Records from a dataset
= = = =
/-- The final response of op 0, if it is owed (Table 13, R363). -/
def endRequest (p outcome reason : Nat) (s : State) : State :=
  let f := (s.line p).feather
  match f.request with
  | some c =>
    finish c (if outcome = 0 then .ok else .eState) [(16, 1, outcome), (17, 1, reason), tickFld s 24]
      (setFeather p { f with request := none } s)
  | none => s

/-- The final responses of op 1 that are owed. -/
def endWakers (p outcome : Nat) (s : State) : State :=
  let f := (s.line p).feather
  f.wakers.foldl (fun s c => finish c .ok [(16, 1, outcome), tickFld s 24] s) (setFeather p { f with wakers := [] } s)

/-- Back to ACTIVE with the signals of R357: WAKE in 64 frames and 16 words of WAKE_ABORT. -/
def featherReturn (p outcome : Nat) (s : State) : State :=
  let f := (s.line p).feather
  let was := s.attr .featherState p
  let s := setFeather p { f with
    wakeFrames := 64, abortWords := 16, refuse := none, wake := none, rxCode := 0, other := 0, written := false } s
  let s := if was = 2 || was = 3 then s.bump .featherAborts p else s
  -- domains whose ramp had begun turn back, and the directions serve again
  let s := if f.written then
      let s := (featherDomains p).foldl domainStart s
      s.setConv p { s.conv p with rxIn := true, txIn := true }
    else s
  endWakers p outcome (endRequest p outcome 0 (featherGoto p 0 s))

/-- The reason for which a REQUEST is refused (R355). -/
def refuseReason (s : State) (p : Nat) : Option Nat :=
  if s.attr .featherAccept p = 0 then some 1
  else if portMember s p (fun _ => true) then some 2
  else if clockSelected s p then some 3
  else none

/-- The answer to a REQUEST is withheld (R355). -/
def withholds (s : State) (p : Nat) : Bool :=
  (s.conv p).fg.isSome || s.attr .convTestMode p = 1 || (s.tx p).change.isSome ||
    (match s.boot.act with | some a => a.paused | none => false) || s.attr .mrState p ≠ 8

/-- The receiving sequencer of a port at a boundary: the accepted code acts by state (R355 to R357). -/
def featherRx (p : Nat) (s : State) : State :=
  let f := (s.line p).feather
  match s.attrN .featherState p with
  | 0 =>
    if f.rxCode = 1 && f.wakeFrames = 0 then
      -- a REQUEST that was refused stays refused
      if f.refuse.any (fun r => r.1 = f.rxSeq) then s
      else match refuseReason s p with
      | some r => setFeather p { f with refuse := some (f.rxSeq, r) } s
      | none =>
        if withholds s p then setFeather p { f with refuse := none } s
        else featherGoto p 2 (setFeather p { f with refuse := none, seq := f.rxSeq, other := 0 } s)
    else if f.refuse.isSome then setFeather p { f with refuse := none } s
    else s
  | 1 =>
    if f.wake.isSome then featherReturn p 5 s
    else if f.rxCode = 1 then featherGoto p 2 (setFeather p { f with seq := f.rxSeq, other := 0 } s)
    else if f.rxCode = 2 && f.rxSeq = f.seq then featherGoto p 2 (setFeather p { f with other := 0 } s)
    else if f.rxCode = 3 && f.rxSeq = f.seq then
      endRequest p 1 f.rxReason (featherGoto p 0 s)
    else s
  | 2 | 3 => if f.wake.isSome || f.rxCode = 4 || 3 ≤ f.other then featherReturn p 3 s else s
  | _ => s

/-- A requester with no answer after `timeout_ms` withdraws (R355, R357). -/
def featherTimeout (p : Nat) (s : State) : State :=
  let f := (s.line p).feather
  if s.attr .featherState p = 1 && f.start + msTicks (s.attrN .featherTimeoutMs p) ≤ s.tick.toNat then featherReturn p 2 s
  else s

/-- FEATHER_TIMEOUT (R355). -/
def execFeatherTimeout (port : Fin 2) (s : State) : Host.Outcome State Fault Refusal := .next (featherTimeout port s)

/-- The boundary after the frame that carried countdown 0: STOPPING (R356). -/
def featherCountdownEnd (p : Nat) (s : State) : State :=
  let f := (s.line p).feather
  if s.attr .featherState p = 2 && f.start + 64 ≤ s.tick.toNat then
    abandonRotations p (featherGoto p 3 (setFeather p { f with served := 0 } s)) else s

/-- FEATHER_COUNTDOWN_END (R356). -/
def execFeatherCountdownEnd (port : Fin 2) (s : State) : Host.Outcome State Fault Refusal :=
  .next (featherCountdownEnd port s)

/-- In STOPPING firmware has the records written: the capture unit is disarmed, the engine gets its feather power setting, and the domains
begin to stop (R198, R217, R356, Table 10). -/
def featherWrite (p : Nat) (s : State) : State :=
  let f := (s.line p).feather
  if s.attr .featherState p ≠ 3 || f.written || !s.fwServing then s
    else
      let s := (List.range 12).foldl (fun s c => writeRecord p c s) s
      let s := opcSend (s.attrN .mrTiaCs p) (opcByteFrame (s.attrN .featherOpcPowerReg p) (s.attrN .featherOpcPowerFeather p)) 4 s
      let s := txLeave p (rxLeave p (capDisarm p (abandonRotations p s)))
      (featherDomains p).foldl domainStop (setFeather p { f with written := true } s)

/-- FEATHER_RECORDS_WRITTEN (R356). -/
def execFeatherRecordsWritten (port : Fin 2) (s : State) : Host.Outcome State Fault Refusal := .next (featherWrite port s)

/-- The 50 ms of STOPPING, counted from its start, from the end of a pause or from ready: the records are written by then (R356,
Table 10). -/
def featherBound (p : Nat) (s : State) : State :=
  let f := (s.line p).feather
  if s.attr .featherState p ≠ 3 || f.written then s
  else
    let s := setFeather p { f with served := runNext s.fwServing f.served } s
    if msTicks 50 ≤ f.served then featherWrite p s else s

/-- FEATHERED when the ramp ends (R356). -/
def featherRampEnd (p : Nat) (s : State) : State :=
  let f := (s.line p).feather
  if s.attr .featherState p = 3 && f.written && allStopped s (featherDomains p) then
    let s := setFeather p { f with written := false, beaconRun := 0, beaconLast := s.tick.toNat, beaconLost := false, wordRead := none } s
    let s := mrIdle p (flushCodewords p (rxFieldsReset p s))
    let s := (s.setAttr .convState p 0 4).setAttr .lineTxState p 0 2
    endRequest p 0 0 (featherGoto p 4 s)
  else s
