/-! ### Fill, scrub and access (R470 to R473, R489, R491) -/

/-- SY_MEM_FILL (R488, R489). -/
def execSyMemFill (c : CmdRef) (s : State) : Host.Outcome State Fault Refusal :=
  .next (serve 0x0E01 anyForm [(16, 8), (24, 8)]
    (fun s sid e =>
      let a := fieldAt e 16 8
      let n := fieldAt e 24 8
      [(decide (s.attrN .sessionPermission sid < 2) && decide (a < hostBase) && decide (contextBase < a + n), .ePermission),
       (a % 1048576 ≠ 0 || n % 1048576 ≠ 0 || decide (dramSize < a + n), .eRange),
       (s.memory.fill.isSome || gated s 0 || gated s 1, .eState)])
    (fun s c e =>
      (updMemory (fun m => { m with fill := some { cmd := c, first := addrBlock (fieldAt e 16 8), count := addrBlock (fieldAt e 24 8) } }) s, .accept))
    c s)

/-- Writes that fail for good in a pass of a channel are counted, the first reported (R466): so many from an address on. -/
def burstsBad (a n : Nat) (s : State) : State :=
  if n = 0 then s else
  let s := burstBad a s
  if n = 1 then s else s.count .memDdrUncorrectable (addrChannel a) 0 (n - 1)

/-- What the writes of a fill meet: retries and failures that the link shows (R462), and a channel that does not serve (R461). -/
def fillFaults (lo n : Nat) (s : State) : State :=
  let inside := fun (x : Nat × Burst) => decide (lo * 1048576 ≤ x.1) && decide (x.1 < (lo + n) * 1048576)
  let met := s.memory.link.filter inside
  let s := updMemory (fun m => { m with link := m.link.filter (fun x => !inside x) }) s
  [0, 1].foldl (fun s ch =>
    if !ddrReady s ch then burstsBad (lo * 1048576 + 64 * ch) (8192 * n) s
    else (met.filter (fun x => addrChannel x.1 = ch)).foldl (fun s x =>
      let s := if x.2.retries = 0 then s else s.count .memDdrCrcRetries ch 0 (min 3 x.2.retries.val)
      if x.2.retries = 4 then burstBad x.1 s else s) s) s

/-- A fill has passed so many more blocks (R468): cached copies of flow entries that it has overwritten go. -/
def fillMore (j : FillJob) (n : Nat) (s : State) : State :=
  let lo := j.first + j.done
  let inside := fun (e : Nat) => decide (lo ≤ addrBlock (flowAddr e)) && decide (addrBlock (flowAddr e) < lo + n)
  let good := n - (fillLost lo n s).length
  updMemory (fun m => { m with
    fill := some { j with done := j.done + n, good := j.good + good }
    cache := m.cache.filter (fun c => !inside c.1), wbq := m.wbq.filter (fun w => !inside w.1) })
    (fillFaults lo n (ddrServed 0 5 (8192 * n) (ddrServed 1 5 (8192 * n) (fillBlocks lo n s))))

/-- Blocks that the slots of a fill have allowed, at 8,192 bursts of each channel to a block (R470). -/
def FillJob.allowed (j : FillJob) : Nat := min j.count (min j.room.1 j.room.2 / 8192)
= = = =
Write down exactly the span of lines above from the one containing "def execSyMemFill (c" to the one containing "[(decide (s.attrN .sessionPermission", both ends included.

def execSyMemFill (c : CmdRef) (s : State) : Host.Outcome State Fault Refusal :=
  .next (serve 0x0E01 anyForm [(16, 8), (24, 8)]
    (fun s sid e =>
      let a := fieldAt e 16 8
      let n := fieldAt e 24 8
      [(decide (s.attrN .sessionPermission sid < 2) && decide (a < hostBase) && decide (contextBase < a + n), .ePermission),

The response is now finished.